*Action item*.
Collect all lines from the records below that include the word "Obligations".

*Exercise data*.
-- ==== Sys2Proof/Proofs/ClassChecks.lean ====
section
/-!
The checks of the four classes before the operand (60_exceptions.md R212 to R221, R232): one table in which the #UD
conditions stand together, then #NM, then #MF for the MMX class.
-/
namespace Sys2Proof.Machine

open Sys2Proof

/-! ## One table for the four classes -/

/-- The checks of every class: its bits, its length, its #UD conditions, `CR0.TS`, and `ES` for the MMX class
(60_exceptions.md R214, R224 to R227). -/
theorem shapeChecks_eq (sh : Shape) (s : State) :
    shapeChecks sh s = firstException [
      (!sh.bitsOk, .ud), (decide (maxLength < sh.length), .gp), (!sh.noUd s, .ud), (s.cr0Ts, .nm),
      (decide (sh.cls = .mmx) && s.fswEs, .mf)] := by
  match sh with
  | .legacy false .. | .legacy true .. =>
    simp only [shapeChecks, mmxChecks, sseChecks, firstException_cons, Shape.noUd, Shape.cls, Bool.not_and,
      Bool.not_not, Bool.or_eq_true, ite_or]
    rfl
  | .vex .. | .evex .. =>
    simp only [shapeChecks, vexChecks, evexChecks, firstException_cons, Shape.noUd, Shape.cls, Bool.and_assoc]
    rw [Bool.and_left_comm]
    simp only [Bool.not_and, Bool.not_not, decide_not, Bool.or_eq_true, ite_or]
    rfl

/-- What passing the table means, class by class. -/
theorem shapeChecks_eq_none_iff {sh : Shape} {s : State} :
    shapeChecks sh s = none ↔
      sh.bitsOk = true ∧ sh.length ≤ maxLength ∧ sh.available s.cfg.features = true ∧ sh.ControlsAllow s := by
  match sh with
  | .legacy false .. => exact mmxChecks_eq_none
  | .legacy true .. => exact sseChecks_eq_none
  | .vex .. => exact vexChecks_eq_none
  | .evex .. => exact evexChecks_eq_none

/-- What the table can raise. -/
theorem shapeChecks_eq_some {sh : Shape} {s : State} {x : Exception} (h : shapeChecks sh s = some x) :
    x = .ud ∨ (x = .gp ∧ maxLength < sh.length) ∨ x = .nm ∨ (x = .mf ∧ sh.cls = .mmx) := by
  simp only [shapeChecks_eq, firstException_cons, firstException_nil] at h
  split at h
  · exact .inl (Option.some.inj h).symm
  split at h
  · next hlen => exact .inr (.inl ⟨(Option.some.inj h).symm, of_decide_eq_true hlen⟩)
  split at h
  · exact .inl (Option.some.inj h).symm
  split at h
  · exact .inr (.inr (.inl (Option.some.inj h).symm))
  split at h
  · next hmf =>
    exact .inr (.inr (.inr ⟨(Option.some.inj h).symm, of_decide_eq_true (Bool.and_eq_true_iff.mp hmf).1⟩))
  · cases h

/-- Of the state the table reads the #UD conditions, `TS` and `ES` alone. -/
theorem shapeChecks_congr {sh : Shape} {s s' : State} (hud : sh.noUd s' = sh.noUd s) (hts : s'.cr0Ts = s.cr0Ts)
    (hes : s'.fswEs = s.fswEs) : shapeChecks sh s' = shapeChecks sh s := by
  rw [shapeChecks_eq, shapeChecks_eq, hud, hts, hes]

/-! ## The outcome of a well-formed form -/

section
variable {i : Instr} {s : State}

/-- A well-formed form of at most 15 bytes begins with its #UD conditions. -/
theorem shapeChecks_of_wellFormed (hwf : i.wellFormed = true) (hfits : i.fits = true) :
    shapeChecks i.shape s = firstException [
      (!i.shape.noUd s, .ud), (s.cr0Ts, .nm), (decide (i.shape.cls = .mmx) && s.fswEs, .mf)] := by
  have hlen : ¬ maxLength < i.shape.length := Nat.not_lt.mpr (of_decide_eq_true hfits)
  rw [shapeChecks_eq, bitsOk_of_wellFormed hwf, decide_eq_false hlen]
  rfl

theorem exec_of_shapeChecks {x : Exception} (h : shapeChecks i.shape s = some x) :
    exec i s = .fault (x.fault s.rip) := by
  rw [exec_eq_execShape]
  exact execShape_raise h

theorem exec_ud_of_noUd_eq_false (hwf : i.wellFormed = true) (hfits : i.fits = true)
    (hud : i.shape.noUd s = false) : exec i s = .fault (.ud s.rip) :=
  exec_of_shapeChecks (x := .ud) (by rw [shapeChecks_of_wellFormed hwf hfits, hud]; rfl)

end

/-- Settles O34: with `TS` set the table ends at #NM, if no #UD condition comes before it. -/
theorem taskSwitchedRaisesNm : Obligations.TaskSwitchedRaisesNm := by
  unfold Obligations.TaskSwitchedRaisesNm
  intro i s hwf hfits hts
  split
  · next hud =>
    have nm : shapeChecks i.shape s = some .nm := by
      rw [shapeChecks_of_wellFormed hwf hfits, hud, State.cr0Ts, hts]; rfl
    exact exec_of_shapeChecks nm
  · next hud => exact exec_ud_of_noUd_eq_false hwf hfits (Bool.eq_false_iff.mpr hud)

/-! ## The #UD conditions by class -/

section
variable {sh : Shape} {s : State}

theorem noUd_mmx_iff (hcls : sh.cls = .mmx) :
    sh.noUd s = true ↔ sh.available s.cfg.features = true ∧ s.cr0Em = false := by
  simp [Shape.noUd, hcls]

theorem noUd_sse_iff (hcls : sh.cls = .sse) :
    sh.noUd s = true ↔ sh.available s.cfg.features = true ∧ s.cr0Em = false ∧ s.cr4Osfxsr = true := by
  simp [Shape.noUd, hcls]

theorem noUd_vex_iff (hcls : sh.cls = .vex) :
    sh.noUd s = true ↔ sh.available s.cfg.features = true ∧ s.outsideModes = false ∧ s.cr4Osxsave = true ∧
      s.xcr0Avx = 3#2 := by
  simp [Shape.noUd, hcls, and_assoc]

theorem noUd_evex_iff (hcls : sh.cls = .evex) :
    sh.noUd s = true ↔ sh.available s.cfg.features = true ∧ s.outsideModes = false ∧ s.cr4Osxsave = true ∧
      s.xcr0Avx = 3#2 ∧ s.xcr0Avx512 = 7#3 := by
  simp [Shape.noUd, hcls, and_assoc]

theorem available_of_noUd (h : sh.noUd s = true) : sh.available s.cfg.features = true :=
  (Bool.and_eq_true_iff.mp h).1

theorem xsave_of_noUd (hcls : sh.cls = .vex ∨ sh.cls = .evex) (h : sh.noUd s = true) :
    s.cr4Osxsave = true ∧ s.xcr0Avx = 3#2 := by
  rcases hcls with hcls | hcls
  · obtain ⟨-, -, hosxsave, havx⟩ := (noUd_vex_iff hcls).mp h
    exact ⟨hosxsave, havx⟩
  · obtain ⟨-, -, hosxsave, havx, -⟩ := (noUd_evex_iff hcls).mp h
    exact ⟨hosxsave, havx⟩

theorem xcr0Avx512_of_noUd (hcls : sh.cls = .evex) (h : sh.noUd s = true) : s.xcr0Avx512 = 7#3 := by
  obtain ⟨-, -, -, -, havx512⟩ := (noUd_evex_iff hcls).mp h
  exact havx512

theorem cr0Em_of_noUd (hcls : sh.cls = .mmx ∨ sh.cls = .sse) (h : sh.noUd s = true) : s.cr0Em = false := by
  rcases hcls with hcls | hcls
  · exact ((noUd_mmx_iff hcls).mp h).2
  · obtain ⟨-, hem, -⟩ := (noUd_sse_iff hcls).mp h
    exact hem

theorem cr4Osfxsr_of_noUd (hcls : sh.cls = .sse) (h : sh.noUd s = true) : s.cr4Osfxsr = true := by
  obtain ⟨-, -, hosfxsr⟩ := (noUd_sse_iff hcls).mp h
  exact hosfxsr

end

/-- Settles O32: each bit is among the #UD conditions of its classes. -/
theorem xsaveBitsRaiseUd : Obligations.XsaveBitsRaiseUd := by
  unfold Obligations.XsaveBitsRaiseUd
  intro i s hwf hfits
  have ud (h : ¬ i.shape.noUd s = true) : exec i s = .fault (.ud s.rip) :=
    exec_ud_of_noUd_eq_false hwf hfits (Bool.eq_false_iff.mpr h)
  refine ⟨fun hoff hcls => ud fun h => ?osxsave, fun hoff hcls => ud fun h => hoff (xsave_of_noUd hcls h).2,
    fun hoff hcls => ud fun h => hoff (xcr0Avx512_of_noUd hcls h)⟩
  case osxsave => exact Bool.false_ne_true (hoff.symm.trans (xsave_of_noUd hcls h).1)

/-! ## Missing features -/

/-- If every pair of a list holds the availability of its row, so does each. -/
theorem available_of_mem_rows {rows : List (Bool × Instr)} {f : Features} {flags : Bool} {i : Instr}
    (hrows : ∀ p ∈ rows, p.2.shape.available f = p.1) (h : (flags, i) ∈ rows) : i.shape.available f = flags :=
  hrows _ h

/-- Settles O31: the flags of each row are `Shape.available`, read from the record of R41. -/
theorem missingFeatureRaisesUd : Obligations.MissingFeatureRaisesUd := by
  unfold Obligations.MissingFeatureRaisesUd
  intro lead v e reg rm s c f flags i hfeatures hf hrow hwf hfits hclear
  have features : s.cfg.features = f := hfeatures.trans hf.symm
  have available : i.shape.available f = flags := by
    refine available_of_mem_rows ?rows hrow
    case rows => simp [Instr.shape, Shape.available]
  refine exec_ud_of_noUd_eq_false hwf hfits (Bool.eq_false_iff.mpr fun hud => ?_)
  have hset := available_of_noUd hud
  rw [features, available, hclear] at hset
  cases hset

end Sys2Proof.Machine
end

*Your response*.
theorem taskSwitchedRaisesNm : Obligations.TaskSwitchedRaisesNm := by
  unfold Obligations.TaskSwitchedRaisesNm
theorem xsaveBitsRaiseUd : Obligations.XsaveBitsRaiseUd := by
  unfold Obligations.XsaveBitsRaiseUd
theorem missingFeatureRaisesUd : Obligations.MissingFeatureRaisesUd := by
  unfold Obligations.MissingFeatureRaisesUd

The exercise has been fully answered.